Working from the records below, repeat exactly the lines starting at the line that contains "(s.map.entrySide d.down b)" and ending at the line that contains "y.guard = none ∧", inclusive.

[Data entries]
* * * *
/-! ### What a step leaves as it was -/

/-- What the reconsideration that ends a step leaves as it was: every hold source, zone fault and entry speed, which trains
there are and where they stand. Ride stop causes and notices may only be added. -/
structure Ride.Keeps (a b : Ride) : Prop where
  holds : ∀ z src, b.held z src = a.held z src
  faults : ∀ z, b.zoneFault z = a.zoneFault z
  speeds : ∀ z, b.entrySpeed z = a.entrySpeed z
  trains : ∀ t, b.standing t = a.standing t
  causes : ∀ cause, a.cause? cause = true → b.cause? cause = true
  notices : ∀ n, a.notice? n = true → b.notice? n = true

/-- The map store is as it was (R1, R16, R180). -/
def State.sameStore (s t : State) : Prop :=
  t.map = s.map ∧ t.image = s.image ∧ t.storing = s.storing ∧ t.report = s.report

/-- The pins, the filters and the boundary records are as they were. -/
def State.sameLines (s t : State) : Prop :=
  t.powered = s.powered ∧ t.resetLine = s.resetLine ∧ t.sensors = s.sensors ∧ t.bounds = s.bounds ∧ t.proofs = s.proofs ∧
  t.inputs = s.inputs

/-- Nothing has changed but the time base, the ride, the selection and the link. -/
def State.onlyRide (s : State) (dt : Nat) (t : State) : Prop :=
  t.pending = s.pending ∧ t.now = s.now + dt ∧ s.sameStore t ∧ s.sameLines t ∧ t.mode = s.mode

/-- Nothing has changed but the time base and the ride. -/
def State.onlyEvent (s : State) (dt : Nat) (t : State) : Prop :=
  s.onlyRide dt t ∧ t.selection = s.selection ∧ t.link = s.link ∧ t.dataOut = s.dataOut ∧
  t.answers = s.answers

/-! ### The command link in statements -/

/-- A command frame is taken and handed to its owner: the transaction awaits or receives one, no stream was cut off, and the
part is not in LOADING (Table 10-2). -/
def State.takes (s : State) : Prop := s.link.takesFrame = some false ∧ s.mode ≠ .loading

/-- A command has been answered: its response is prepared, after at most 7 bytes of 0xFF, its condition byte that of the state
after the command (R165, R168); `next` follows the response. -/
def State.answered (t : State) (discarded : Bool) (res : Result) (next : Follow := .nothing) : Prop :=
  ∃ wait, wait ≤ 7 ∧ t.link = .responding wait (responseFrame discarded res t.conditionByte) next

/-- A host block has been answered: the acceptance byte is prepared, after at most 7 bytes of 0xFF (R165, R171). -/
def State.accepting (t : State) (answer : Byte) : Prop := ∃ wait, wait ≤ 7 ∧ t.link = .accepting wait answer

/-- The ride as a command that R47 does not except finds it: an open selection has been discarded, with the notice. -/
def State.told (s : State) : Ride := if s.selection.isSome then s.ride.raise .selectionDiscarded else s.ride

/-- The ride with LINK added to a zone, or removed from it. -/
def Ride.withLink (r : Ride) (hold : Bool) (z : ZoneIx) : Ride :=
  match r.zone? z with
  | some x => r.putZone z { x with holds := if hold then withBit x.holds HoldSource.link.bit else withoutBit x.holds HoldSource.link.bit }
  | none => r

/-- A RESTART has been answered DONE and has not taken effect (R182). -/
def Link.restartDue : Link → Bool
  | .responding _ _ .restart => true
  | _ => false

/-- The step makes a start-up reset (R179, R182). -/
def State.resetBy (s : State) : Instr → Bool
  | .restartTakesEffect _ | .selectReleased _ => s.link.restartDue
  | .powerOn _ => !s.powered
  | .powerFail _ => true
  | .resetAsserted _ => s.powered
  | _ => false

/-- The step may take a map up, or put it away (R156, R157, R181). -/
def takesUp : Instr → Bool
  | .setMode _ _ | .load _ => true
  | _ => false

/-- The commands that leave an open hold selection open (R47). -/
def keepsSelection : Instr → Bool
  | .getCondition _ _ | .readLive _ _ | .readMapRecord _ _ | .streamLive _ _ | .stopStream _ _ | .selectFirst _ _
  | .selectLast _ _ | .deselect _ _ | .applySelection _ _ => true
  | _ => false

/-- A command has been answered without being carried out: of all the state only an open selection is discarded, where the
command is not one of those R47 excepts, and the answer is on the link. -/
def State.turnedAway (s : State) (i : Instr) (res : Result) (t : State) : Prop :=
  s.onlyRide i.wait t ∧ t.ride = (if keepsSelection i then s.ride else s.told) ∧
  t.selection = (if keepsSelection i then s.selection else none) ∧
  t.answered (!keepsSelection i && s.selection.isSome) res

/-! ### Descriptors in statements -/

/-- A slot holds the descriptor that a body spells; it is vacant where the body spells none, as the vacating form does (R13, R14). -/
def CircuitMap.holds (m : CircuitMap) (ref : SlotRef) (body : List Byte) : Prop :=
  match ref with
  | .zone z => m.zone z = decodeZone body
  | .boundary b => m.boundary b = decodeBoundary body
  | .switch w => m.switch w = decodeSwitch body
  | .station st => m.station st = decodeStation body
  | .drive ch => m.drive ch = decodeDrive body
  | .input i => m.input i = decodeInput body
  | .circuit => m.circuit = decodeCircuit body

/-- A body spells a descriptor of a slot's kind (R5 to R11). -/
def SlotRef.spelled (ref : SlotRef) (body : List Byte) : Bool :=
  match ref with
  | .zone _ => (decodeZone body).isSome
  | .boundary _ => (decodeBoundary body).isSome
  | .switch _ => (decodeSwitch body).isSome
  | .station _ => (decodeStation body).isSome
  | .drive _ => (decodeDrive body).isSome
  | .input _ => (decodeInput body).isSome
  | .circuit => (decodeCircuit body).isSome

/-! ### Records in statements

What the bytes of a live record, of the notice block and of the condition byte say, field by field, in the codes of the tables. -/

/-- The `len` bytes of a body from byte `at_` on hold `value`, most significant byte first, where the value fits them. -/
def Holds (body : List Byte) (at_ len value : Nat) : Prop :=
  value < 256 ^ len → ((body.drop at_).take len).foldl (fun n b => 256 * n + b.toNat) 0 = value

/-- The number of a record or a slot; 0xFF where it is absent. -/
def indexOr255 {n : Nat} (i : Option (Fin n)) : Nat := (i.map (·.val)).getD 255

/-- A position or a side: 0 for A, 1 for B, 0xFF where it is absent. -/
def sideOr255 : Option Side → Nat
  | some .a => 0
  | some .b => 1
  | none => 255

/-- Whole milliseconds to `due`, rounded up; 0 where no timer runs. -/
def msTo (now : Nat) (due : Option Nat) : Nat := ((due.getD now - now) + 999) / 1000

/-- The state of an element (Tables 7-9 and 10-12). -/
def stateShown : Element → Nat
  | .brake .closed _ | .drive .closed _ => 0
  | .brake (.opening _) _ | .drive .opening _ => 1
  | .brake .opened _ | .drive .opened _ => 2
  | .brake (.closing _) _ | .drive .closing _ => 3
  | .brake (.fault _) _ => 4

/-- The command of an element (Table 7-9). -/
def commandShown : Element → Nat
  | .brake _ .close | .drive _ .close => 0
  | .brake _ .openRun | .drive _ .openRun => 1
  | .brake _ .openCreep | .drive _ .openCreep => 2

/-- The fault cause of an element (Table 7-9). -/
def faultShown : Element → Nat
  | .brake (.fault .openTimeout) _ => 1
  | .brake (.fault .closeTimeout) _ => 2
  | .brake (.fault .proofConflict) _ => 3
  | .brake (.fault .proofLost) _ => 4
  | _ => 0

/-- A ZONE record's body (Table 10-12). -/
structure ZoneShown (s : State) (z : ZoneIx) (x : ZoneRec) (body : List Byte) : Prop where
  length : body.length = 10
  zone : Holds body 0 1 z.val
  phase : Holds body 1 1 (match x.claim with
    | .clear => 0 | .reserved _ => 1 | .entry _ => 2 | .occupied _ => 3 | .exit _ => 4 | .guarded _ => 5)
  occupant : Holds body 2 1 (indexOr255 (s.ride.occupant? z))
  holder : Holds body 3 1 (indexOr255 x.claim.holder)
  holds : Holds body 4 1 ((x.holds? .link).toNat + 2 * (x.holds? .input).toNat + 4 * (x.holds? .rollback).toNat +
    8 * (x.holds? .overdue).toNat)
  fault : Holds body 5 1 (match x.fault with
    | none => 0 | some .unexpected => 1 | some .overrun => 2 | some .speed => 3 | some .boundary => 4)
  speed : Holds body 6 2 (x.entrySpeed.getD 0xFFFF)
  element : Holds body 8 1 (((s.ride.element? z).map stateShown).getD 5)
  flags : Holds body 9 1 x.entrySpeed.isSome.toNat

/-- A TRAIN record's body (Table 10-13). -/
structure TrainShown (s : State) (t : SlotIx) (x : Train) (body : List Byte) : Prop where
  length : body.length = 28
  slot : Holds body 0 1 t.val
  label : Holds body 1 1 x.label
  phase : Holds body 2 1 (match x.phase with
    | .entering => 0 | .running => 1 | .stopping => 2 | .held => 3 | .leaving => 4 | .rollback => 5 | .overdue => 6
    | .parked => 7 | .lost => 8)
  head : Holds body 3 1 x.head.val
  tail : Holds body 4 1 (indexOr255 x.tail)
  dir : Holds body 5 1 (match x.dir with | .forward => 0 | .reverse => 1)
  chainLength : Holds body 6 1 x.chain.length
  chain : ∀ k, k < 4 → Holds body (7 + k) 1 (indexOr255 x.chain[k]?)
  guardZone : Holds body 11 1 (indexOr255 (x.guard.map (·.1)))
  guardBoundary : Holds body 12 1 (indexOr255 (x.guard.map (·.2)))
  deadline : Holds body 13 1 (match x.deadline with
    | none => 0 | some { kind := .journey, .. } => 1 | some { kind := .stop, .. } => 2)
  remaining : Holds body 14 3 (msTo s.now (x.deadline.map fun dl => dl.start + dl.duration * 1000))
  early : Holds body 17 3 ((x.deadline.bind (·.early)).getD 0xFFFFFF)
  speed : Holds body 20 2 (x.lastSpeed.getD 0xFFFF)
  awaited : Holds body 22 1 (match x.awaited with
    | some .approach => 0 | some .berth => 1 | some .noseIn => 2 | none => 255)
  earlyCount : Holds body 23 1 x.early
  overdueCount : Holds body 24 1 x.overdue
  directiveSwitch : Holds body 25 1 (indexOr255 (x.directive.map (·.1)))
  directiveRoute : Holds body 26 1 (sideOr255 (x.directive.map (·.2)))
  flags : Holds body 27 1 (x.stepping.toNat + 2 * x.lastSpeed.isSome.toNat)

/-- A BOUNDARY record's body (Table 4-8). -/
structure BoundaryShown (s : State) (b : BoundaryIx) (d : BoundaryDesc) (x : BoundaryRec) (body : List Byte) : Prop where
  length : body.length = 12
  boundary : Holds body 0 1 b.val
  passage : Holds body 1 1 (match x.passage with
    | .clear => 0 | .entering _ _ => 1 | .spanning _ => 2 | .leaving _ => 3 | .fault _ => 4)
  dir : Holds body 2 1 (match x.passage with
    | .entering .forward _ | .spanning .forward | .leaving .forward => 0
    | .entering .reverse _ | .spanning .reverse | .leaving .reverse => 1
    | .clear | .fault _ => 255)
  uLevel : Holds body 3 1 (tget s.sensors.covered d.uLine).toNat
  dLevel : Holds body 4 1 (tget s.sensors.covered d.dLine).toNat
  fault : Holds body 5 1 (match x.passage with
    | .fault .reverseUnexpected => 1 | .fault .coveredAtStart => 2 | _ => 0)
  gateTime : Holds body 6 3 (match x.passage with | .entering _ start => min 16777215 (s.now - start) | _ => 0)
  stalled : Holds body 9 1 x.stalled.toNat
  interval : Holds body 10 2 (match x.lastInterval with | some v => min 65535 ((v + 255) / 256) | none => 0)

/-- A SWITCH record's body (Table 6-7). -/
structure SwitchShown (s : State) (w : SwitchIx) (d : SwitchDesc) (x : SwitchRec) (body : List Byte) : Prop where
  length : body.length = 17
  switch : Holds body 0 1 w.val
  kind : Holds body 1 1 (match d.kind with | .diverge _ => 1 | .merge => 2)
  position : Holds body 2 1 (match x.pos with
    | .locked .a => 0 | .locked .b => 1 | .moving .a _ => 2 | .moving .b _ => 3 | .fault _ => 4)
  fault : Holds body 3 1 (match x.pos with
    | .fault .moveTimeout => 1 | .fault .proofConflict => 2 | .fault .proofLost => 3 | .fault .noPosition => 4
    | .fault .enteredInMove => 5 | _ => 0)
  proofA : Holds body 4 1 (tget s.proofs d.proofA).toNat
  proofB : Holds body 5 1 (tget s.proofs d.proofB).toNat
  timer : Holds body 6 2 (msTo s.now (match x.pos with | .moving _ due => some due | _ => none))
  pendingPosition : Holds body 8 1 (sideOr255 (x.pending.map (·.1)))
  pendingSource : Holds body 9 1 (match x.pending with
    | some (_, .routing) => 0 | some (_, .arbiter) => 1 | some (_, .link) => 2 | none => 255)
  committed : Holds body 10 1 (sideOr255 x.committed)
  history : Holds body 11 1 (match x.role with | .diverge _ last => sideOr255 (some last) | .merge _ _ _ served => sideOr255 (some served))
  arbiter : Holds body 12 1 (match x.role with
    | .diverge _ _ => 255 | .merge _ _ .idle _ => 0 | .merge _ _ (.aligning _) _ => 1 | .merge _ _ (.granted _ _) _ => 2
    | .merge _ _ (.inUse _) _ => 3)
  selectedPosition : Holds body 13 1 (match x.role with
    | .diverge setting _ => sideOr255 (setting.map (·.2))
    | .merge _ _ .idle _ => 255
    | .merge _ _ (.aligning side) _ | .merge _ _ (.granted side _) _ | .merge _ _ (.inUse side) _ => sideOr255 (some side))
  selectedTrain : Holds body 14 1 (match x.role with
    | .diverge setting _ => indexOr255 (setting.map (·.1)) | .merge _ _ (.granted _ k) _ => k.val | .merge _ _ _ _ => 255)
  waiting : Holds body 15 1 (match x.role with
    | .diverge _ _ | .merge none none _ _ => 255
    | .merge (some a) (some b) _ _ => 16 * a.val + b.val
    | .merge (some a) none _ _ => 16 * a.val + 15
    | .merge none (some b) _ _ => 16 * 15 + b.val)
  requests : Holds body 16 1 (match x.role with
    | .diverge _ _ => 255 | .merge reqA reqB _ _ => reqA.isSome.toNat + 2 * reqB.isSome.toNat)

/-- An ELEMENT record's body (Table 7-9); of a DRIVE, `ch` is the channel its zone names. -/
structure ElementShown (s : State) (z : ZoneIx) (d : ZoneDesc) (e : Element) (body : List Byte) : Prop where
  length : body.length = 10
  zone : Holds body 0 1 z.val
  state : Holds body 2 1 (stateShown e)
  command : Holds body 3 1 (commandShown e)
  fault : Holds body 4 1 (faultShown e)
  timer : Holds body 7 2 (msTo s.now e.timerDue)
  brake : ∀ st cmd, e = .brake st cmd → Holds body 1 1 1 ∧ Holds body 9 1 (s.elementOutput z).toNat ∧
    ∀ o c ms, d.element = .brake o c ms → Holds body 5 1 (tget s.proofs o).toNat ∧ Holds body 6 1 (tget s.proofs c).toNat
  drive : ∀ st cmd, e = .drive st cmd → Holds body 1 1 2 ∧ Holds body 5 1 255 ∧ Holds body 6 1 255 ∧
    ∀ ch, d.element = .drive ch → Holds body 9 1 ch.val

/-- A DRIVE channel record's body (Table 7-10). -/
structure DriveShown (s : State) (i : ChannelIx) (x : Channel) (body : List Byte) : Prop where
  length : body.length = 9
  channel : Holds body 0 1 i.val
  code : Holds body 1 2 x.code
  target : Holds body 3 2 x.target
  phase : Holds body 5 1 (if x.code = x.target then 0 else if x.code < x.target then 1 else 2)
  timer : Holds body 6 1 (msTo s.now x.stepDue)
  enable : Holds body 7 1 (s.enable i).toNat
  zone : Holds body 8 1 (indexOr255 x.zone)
* * * *
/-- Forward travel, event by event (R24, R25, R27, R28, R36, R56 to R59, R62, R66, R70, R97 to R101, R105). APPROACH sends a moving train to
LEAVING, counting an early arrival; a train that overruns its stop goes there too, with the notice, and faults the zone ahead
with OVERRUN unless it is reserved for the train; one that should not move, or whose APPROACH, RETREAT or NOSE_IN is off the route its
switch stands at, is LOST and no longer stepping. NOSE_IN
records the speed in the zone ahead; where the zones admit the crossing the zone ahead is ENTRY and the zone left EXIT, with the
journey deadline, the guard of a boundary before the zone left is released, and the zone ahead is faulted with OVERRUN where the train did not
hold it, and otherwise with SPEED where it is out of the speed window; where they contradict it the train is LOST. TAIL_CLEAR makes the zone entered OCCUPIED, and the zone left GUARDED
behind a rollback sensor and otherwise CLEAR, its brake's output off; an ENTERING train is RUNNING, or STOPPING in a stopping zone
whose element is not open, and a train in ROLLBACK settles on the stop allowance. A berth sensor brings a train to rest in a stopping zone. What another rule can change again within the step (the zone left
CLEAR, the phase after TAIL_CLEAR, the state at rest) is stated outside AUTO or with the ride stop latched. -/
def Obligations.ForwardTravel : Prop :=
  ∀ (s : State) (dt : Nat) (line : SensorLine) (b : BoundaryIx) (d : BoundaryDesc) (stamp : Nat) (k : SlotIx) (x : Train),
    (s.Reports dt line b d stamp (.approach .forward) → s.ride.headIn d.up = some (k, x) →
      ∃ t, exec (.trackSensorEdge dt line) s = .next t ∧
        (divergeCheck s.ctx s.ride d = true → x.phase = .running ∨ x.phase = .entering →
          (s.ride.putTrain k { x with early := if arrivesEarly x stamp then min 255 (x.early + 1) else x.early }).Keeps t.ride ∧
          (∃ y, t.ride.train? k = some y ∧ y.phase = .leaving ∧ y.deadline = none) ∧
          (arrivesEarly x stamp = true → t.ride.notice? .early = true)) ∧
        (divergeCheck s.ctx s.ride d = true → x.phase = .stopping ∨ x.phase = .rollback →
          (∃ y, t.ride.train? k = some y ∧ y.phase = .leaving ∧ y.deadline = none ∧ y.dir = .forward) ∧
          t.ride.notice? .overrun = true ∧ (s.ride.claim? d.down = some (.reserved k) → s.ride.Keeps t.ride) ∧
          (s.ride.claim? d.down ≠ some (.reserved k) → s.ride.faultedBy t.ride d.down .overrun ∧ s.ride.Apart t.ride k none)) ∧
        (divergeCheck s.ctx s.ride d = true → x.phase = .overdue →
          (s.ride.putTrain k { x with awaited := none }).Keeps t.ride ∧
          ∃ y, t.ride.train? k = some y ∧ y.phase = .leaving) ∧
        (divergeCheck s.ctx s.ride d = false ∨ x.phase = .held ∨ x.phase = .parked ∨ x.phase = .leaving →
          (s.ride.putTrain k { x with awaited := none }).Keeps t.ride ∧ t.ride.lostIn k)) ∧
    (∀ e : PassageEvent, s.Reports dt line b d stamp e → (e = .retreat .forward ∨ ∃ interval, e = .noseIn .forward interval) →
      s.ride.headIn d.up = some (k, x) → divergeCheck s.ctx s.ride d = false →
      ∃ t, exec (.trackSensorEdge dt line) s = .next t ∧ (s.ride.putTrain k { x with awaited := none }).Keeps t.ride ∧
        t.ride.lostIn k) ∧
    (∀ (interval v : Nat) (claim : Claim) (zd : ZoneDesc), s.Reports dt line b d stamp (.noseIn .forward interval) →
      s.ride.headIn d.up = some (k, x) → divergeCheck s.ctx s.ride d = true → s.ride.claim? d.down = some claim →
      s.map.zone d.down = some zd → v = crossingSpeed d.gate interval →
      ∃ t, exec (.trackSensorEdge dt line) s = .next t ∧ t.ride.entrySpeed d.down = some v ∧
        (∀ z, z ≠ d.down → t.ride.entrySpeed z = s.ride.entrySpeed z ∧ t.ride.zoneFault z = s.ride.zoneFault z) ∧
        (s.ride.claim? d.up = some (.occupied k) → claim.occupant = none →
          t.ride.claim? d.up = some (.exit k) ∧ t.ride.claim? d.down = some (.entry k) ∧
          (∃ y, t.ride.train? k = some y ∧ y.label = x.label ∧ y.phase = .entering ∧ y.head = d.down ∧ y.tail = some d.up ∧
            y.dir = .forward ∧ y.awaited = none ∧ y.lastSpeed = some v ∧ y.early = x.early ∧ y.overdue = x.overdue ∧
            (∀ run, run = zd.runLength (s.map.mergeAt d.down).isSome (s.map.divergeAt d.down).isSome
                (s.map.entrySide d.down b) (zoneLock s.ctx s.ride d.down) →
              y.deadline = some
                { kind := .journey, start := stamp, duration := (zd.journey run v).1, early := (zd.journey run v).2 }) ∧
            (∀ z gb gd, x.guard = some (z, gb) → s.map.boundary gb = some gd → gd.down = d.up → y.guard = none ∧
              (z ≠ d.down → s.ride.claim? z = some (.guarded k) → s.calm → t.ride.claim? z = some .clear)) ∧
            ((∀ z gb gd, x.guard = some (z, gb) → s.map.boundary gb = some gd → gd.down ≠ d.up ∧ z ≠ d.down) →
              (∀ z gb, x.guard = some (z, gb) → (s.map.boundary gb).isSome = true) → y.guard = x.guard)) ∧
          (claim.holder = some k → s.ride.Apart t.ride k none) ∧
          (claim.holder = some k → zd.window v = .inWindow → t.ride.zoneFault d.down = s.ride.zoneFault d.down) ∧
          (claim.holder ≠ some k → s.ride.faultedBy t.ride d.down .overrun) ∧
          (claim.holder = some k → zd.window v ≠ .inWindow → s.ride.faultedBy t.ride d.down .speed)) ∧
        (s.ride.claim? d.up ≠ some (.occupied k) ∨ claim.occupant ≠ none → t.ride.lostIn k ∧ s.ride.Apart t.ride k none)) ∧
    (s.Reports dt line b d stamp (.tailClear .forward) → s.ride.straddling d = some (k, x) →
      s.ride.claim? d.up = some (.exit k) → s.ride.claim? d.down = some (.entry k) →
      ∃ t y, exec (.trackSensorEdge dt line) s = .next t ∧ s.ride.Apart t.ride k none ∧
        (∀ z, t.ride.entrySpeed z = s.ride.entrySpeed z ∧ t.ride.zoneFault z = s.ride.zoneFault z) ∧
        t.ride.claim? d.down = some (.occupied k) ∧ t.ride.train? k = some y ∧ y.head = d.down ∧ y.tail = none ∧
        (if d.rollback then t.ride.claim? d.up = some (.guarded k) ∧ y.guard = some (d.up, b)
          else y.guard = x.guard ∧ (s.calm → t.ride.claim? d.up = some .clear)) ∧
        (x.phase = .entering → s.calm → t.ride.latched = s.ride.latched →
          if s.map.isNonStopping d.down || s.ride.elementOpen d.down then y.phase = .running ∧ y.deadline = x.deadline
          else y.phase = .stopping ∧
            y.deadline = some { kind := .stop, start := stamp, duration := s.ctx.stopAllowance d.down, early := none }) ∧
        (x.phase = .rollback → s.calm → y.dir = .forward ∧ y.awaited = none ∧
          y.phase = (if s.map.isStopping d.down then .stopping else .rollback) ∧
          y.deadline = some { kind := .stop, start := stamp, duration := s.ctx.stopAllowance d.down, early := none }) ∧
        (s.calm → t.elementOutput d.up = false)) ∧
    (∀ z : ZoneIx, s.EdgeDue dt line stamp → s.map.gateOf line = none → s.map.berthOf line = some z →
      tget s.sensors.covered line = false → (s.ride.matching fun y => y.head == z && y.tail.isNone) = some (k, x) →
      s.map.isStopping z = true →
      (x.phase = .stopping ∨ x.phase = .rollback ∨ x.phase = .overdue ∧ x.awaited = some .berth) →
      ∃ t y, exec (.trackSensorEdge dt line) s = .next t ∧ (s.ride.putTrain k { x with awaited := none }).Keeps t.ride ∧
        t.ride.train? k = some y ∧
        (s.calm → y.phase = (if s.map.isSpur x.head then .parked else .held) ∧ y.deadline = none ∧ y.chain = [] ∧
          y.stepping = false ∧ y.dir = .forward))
* * * *
Result of the exercise:
                (s.map.entrySide d.down b) (zoneLock s.ctx s.ride d.down) →
              y.deadline = some
                { kind := .journey, start := stamp, duration := (zd.journey run v).1, early := (zd.journey run v).2 }) ∧
            (∀ z gb gd, x.guard = some (z, gb) → s.map.boundary gb = some gd → gd.down = d.up → y.guard = none ∧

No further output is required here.